-- ==== Sys2Proof/Laws/Stores.lean ====
section
/-! SUPPORT. The operations that write a store keep it in its canonical form: the quire store's bytes, the label storage area, the
segments and the ways. The map's entries are written by one put, which keeps their form by Tab.wf_put. -/

namespace Sys2Proof.Machine

/-- Bytes placed in a page of the quire store keep its form. -/
theorem placeBytes_wf {t : Tab (BitVec 8)} (page o : Nat) (b : List (BitVec 8)) (h : Tab.wf 0 t = true) :
    Tab.wf 0 (placeBytes t page o b) = true := by
  induction b generalizing t o with
  | nil => exact h
  | cons x r ih => exact ih _ (Tab.wf_put _ _ h)

/-- Bytes given to consecutive keys keep the form, and stay below a bound that holds them all. -/
theorem putBytes_wf {t : Tab (BitVec 8)} (b : List (BitVec 8)) (o n : Nat) (hb : o + b.length ≤ n) (h : Tab.wf 0 t = true)
    (hn : ∀ p ∈ t, p.1 < n) :
    Tab.wf 0 ((b.zipIdx o).foldl (fun (t : Tab (BitVec 8)) (p : BitVec 8 × Nat) => t.put 0 p.2 p.1) t) = true ∧
      ∀ p ∈ (b.zipIdx o).foldl (fun (t : Tab (BitVec 8)) (p : BitVec 8 × Nat) => t.put 0 p.2 p.1) t, p.1 < n := by
  induction b generalizing t o with
  | nil => exact ⟨h, hn⟩
  | cons x r ih =>
    simp only [List.length_cons] at hb
    refine ih (t := t.put 0 o x) (o + 1) (by omega) (Tab.wf_put _ _ h) fun p hp => ?_
    unfold Tab.put at hp
    split at hp
    · exact hn p (Tab.mem_of_mem_del hp)
    · rcases Tab.mem_ins hp with rfl | hp
      · change o < n; omega
      · exact hn p hp

/-- A change of a segment keeps the segments rising. -/
theorem State.onSeg_rising (s : State) (c t : Nat) (f : Seg → Seg) (h : Tab.rising none s.mapping.segs = true) :
    Tab.rising none (s.onSeg c t f).mapping.segs = true := by
  unfold State.onSeg
  rw [State.segWritten_treed]
  exact Tab.rising_put _ _ h

/-- A way that is filled keeps the ways rising. -/
theorem State.putWay_rising (s : State) (q w : Nat) (x : Way) (h : Tab.rising none s.path.ways = true) :
    Tab.rising none (s.putWay q w x).path.ways = true := by
  rw [Tab.rising_none] at h ⊢
  exact Tab.pairwise_ins _ _ h

/-- A way that is cleared keeps the ways rising. -/
theorem State.clearWay_rising (s : State) (q w : Nat) (h : Tab.rising none s.path.ways = true) :
    Tab.rising none (s.clearWay q w).path.ways = true := by
  rw [Tab.rising_none] at h ⊢
  exact Tab.pairwise_del _ h

/-- A page write keeps the form of the quire store's bytes. -/
theorem State.pageWrite_wf (s : State) (page o : Nat) (b : List (BitVec 8)) (h : Tab.wf 0 s.qst.bytes = true) :
    Tab.wf 0 (s.pageWrite page o b).qst.bytes = true := by
  have hq : (s.pageWrite page o b).qst.bytes = placeBytes s.qst.bytes page o b := by
    unfold State.pageWrite State.pageCommit
    simp only [State.tally_qst]
    split <;> (try simp only [State.raise_qst]) <;> split <;> rfl
  exact hq ▸ placeBytes_wf page o b h

end Sys2Proof.Machine
end

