theorem State.issuePlan_answers (s : State) (p : Plan) : s.answers (s.issuePlan p) [] := by
  unfold State.issuePlan
  extract_lets c m k s1 set
  have found : s.answers k.1 [] := by
    simp only [k]
    split
    · exact s.kettle_answers ..
    · exact .refl s
  clear_value k
  have counted : s.answers s1 [] := by
    simp only [s1]
    split
    · split
      · exact ((found.then (State.bump_answers _ _ _ _ (by decide) (by decide))).then (State.tally_answers ..)).then
          (State.tally_answers ..)
      · exact (found.then (State.tally_answers ..)).then (State.tally_answers ..)
    · exact found.then (State.tally_answers ..)
  clear_value s1
  exact iteInduction (motive := fun t => s.answers t []) (fun _ => .refl s) (fun _ => counted.then (s1.plans_answers _ _))

theorem State.plan_answers (s : State) (q sheet : Nat) (purpose : Purpose) (late : Bool) (rs : List LotEntry) :
    s.answers (s.plan q sheet purpose late rs) [] := by
  unfold State.plan
  exact .then (s.plans_answers _ _) (State.issuePlan_answers ..)

theorem State.stage5_answers (s : State) (late : Bool) (r : LotEntry) : s.answers (s.stage5 late r) [] := by
  unfold State.stage5
  extract_lets q n x s1 blk
  split
  · exact s.plans_answers _ _
  · have planned : s.answers s1 [] := s.plan_answers ..
    clear_value s1
    split
    · exact planned.then (.foldl (fun t _ => t.plan_answers ..) _ s1)
    · exact planned

end Sys2Proof.Machine
end

section
/-! SUPPORT. The plans that a read leaves, and where its answer comes from (R187, R190, R191, R204). -/

namespace Sys2Proof.Machine

/-! ## Lists of which one element changes -/

theorem map_modifyFirst {α β : Type} {p : α → Bool} {f : α → α} {g : α → β} (h : ∀ a, g (f a) = g a) (l : List α) :
    (modifyFirst p f l).map g = l.map g := by
  induction l with
  | nil => rfl
  | cons a l ih =>
    unfold modifyFirst
    split
    · simp [h]
    · simp [ih]

theorem exists_mem_modifyFirst {α : Type} {p : α → Bool} (f : α → α) {l : List α} (h : l.any p = true) :
    ∃ a ∈ l, p a = true ∧ f a ∈ modifyFirst p f l := by
  induction l with
  | nil => simp at h
  | cons a l ih =>
    unfold modifyFirst
    by_cases ha : p a = true
    · exact ⟨a, by simp, ha, by simp [ha]⟩
    · obtain ⟨b, hb, hpb, hfb⟩ := ih (by simpa [ha] using h)
      exact ⟨b, by simp [hb], hpb, by simp [ha, hfb]⟩

/-! ## Plans -/

/-- A plan but for how it is issued. -/
def Plan.unissued (p : Plan) : Plan := { p with around := false, issued := false, reads := [] }

/-- The plans of a state but for how they are issued. -/
def State.planned (s : State) : List Plan := s.path.plans.map Plan.unissued

theorem State.kettle_path (s : State) (c t f m : Nat) (late : Bool) : (s.kettle c t f m late).1.path = s.path := by
  unfold State.kettle
  extract_lets key x suspend
  have suspended : ∀ limit, (suspend limit).1.path = s.path := fun limit => by
    simp only [suspend]
    split
    · rfl
    · split
      · exact State.tally_path ..
      · exact State.tally_path ..
  clear_value suspend
  repeat' split
  · rfl
  · rfl
  · rfl
  · exact suspended 8
  · exact suspended 64

theorem State.issuePlan_planned (s : State) (p : Plan) : (s.issuePlan p).planned = s.planned := by
  unfold State.issuePlan
  extract_lets c m k s1 set
  have found : k.1.path = s.path := by
    simp only [k]
    split
    · exact s.kettle_path ..
    · rfl
  clear_value k
  have counted : s1.path = s.path := by
    simp only [s1]
    split
    · split <;> simp [State.tallyC, State.bumpC, found]
    · simp [State.tallyC, found]
  clear_value s1
  refine iteInduction (motive := fun t : State => t.planned = s.planned) (fun _ => rfl) (fun _ => ?_)
  rw [State.planned, State.planned, ← counted]
  exact map_modifyFirst (f := set) (fun _ => rfl) _
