def encU2 (op : BitVec 8) (o : U2) : Enc :=
  { Enc.base op with ty := o.ty.code, fn := bitAt 4 0 o.sat, d := ub o.d, a := ub o.a }.putU o.b
def encV2 (op : BitVec 8) (o : V2) : Enc :=
  { Enc.base op with ty := o.ty.code, fn := bitAt 4 0 o.sat, d := o.d, a := o.a }.putV o.b
def encV3 (op : BitVec 8) (o : V3) : Enc :=
  { Enc.base op with ty := o.ty.code, fn := bitAt 4 0 o.sat, d := o.d, a := o.a, c := o.c }.putV o.b
def encV1 (op : BitVec 8) (o : V1) : Enc :=
  { Enc.base op with ty := o.ty.code, fn := bitAt 4 0 o.sat, d := o.d, a := o.a }
def encU1 (op : BitVec 8) (o : U1) : Enc := { Enc.base op with ty := o.ty.code, d := ub o.d, a := ub o.a }
def encF2 (op : BitVec 8) (o : F2) : Enc :=
  { Enc.base op with ty := o.ty.code, fn := fnFloat o.rm o.ftz, d := o.d, a := o.a }.putV o.b
def encF3 (op : BitVec 8) (o : F3) : Enc :=
  { Enc.base op with ty := o.ty.code, fn := fnFloat o.rm o.ftz, d := o.d, a := o.a, c := o.c }.putV o.b
def encF1 (op : BitVec 8) (o : F1) : Enc :=
  { Enc.base op with ty := o.ty.code, fn := fnFloat o.rm o.ftz, d := o.d, a := o.a }
def encM2 (op : BitVec 8) (o : M2) : Enc := { Enc.base op with d := mb o.d, a := mb o.a, b := mb o.b }
def encCvt (op : BitVec 8) (o : CvtO) : Enc :=
  { Enc.base op with ty := o.dt.code, fn := fnFloat o.rm o.sat, d := o.d, a := o.a, c := o.st.code.setWidth 8 }
/-- The J word of AMO, RED and SAMO (R161). -/
def encAop (op : Aop) (cmp : BitVec 8) : Word := (op.code.setWidth 32) ||| (cmp.setWidth 32 <<< 8)
/-- The J word of SPAWN (R353). -/
def encSpawnJ (o : SpawnO) (live : BitVec 9) : Word :=
  (live.setWidth 32 <<< 16) ||| (o.aff.code.setWidth 32 <<< 12) |||
    (match o.lanes with | .imm n => n.setWidth 32 | .reg _ => 0)
def encSpawn (fn : BitVec 4) (o : SpawnO) (a : BitVec 8) (live : BitVec 9) : Enc :=
  { Enc.base 0x10 with
      fn := fn, len := 2, d := ub o.d, a := a, b := (match o.lanes with | .imm _ => 0 | .reg r => ub r), c := ub o.args, i := o.off,
      j := encSpawnJ o live }
/-- The J word of a 128-bit MMA (R275). -/
def encMmaJ (o : MmaJ) : Word :=
  ((ub o.freg).setWidth 32) |||
    (match o.p1 with | none => 0 | some p => (p.setWidth 32 <<< 8) ||| 0x4000) |||
    (match o.p2 with | none => 0 | some p => (p.setWidth 32 <<< 16) ||| 0x400000)
def MmaSrc.isLane : MmaSrc → Bool
  | .lane _ => true
  | .win _ _ => false
def MmaSrc.byte : MmaSrc → BitVec 8
  | .lane r => r
  | .win b _ => ub b
def MmaSrc.off : MmaSrc → BitVec 16
  | .lane _ => 0
  | .win _ o => o
/-- The bytes of an XSHUF list in I and J, position 0 lowest (R129). -/
def listBytes : List LaneReg → Nat
  | [] => 0
  | r :: rs => r.toNat + 256 * listBytes rs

WHAT YOU WILL DO:
Using the records above, find and show each line with the string "suspended".

THE ANSWER:
  have suspended : ∀ limit, (suspend limit).1.path = s.path := fun limit => by
  · exact suspended 8
  · exact suspended 64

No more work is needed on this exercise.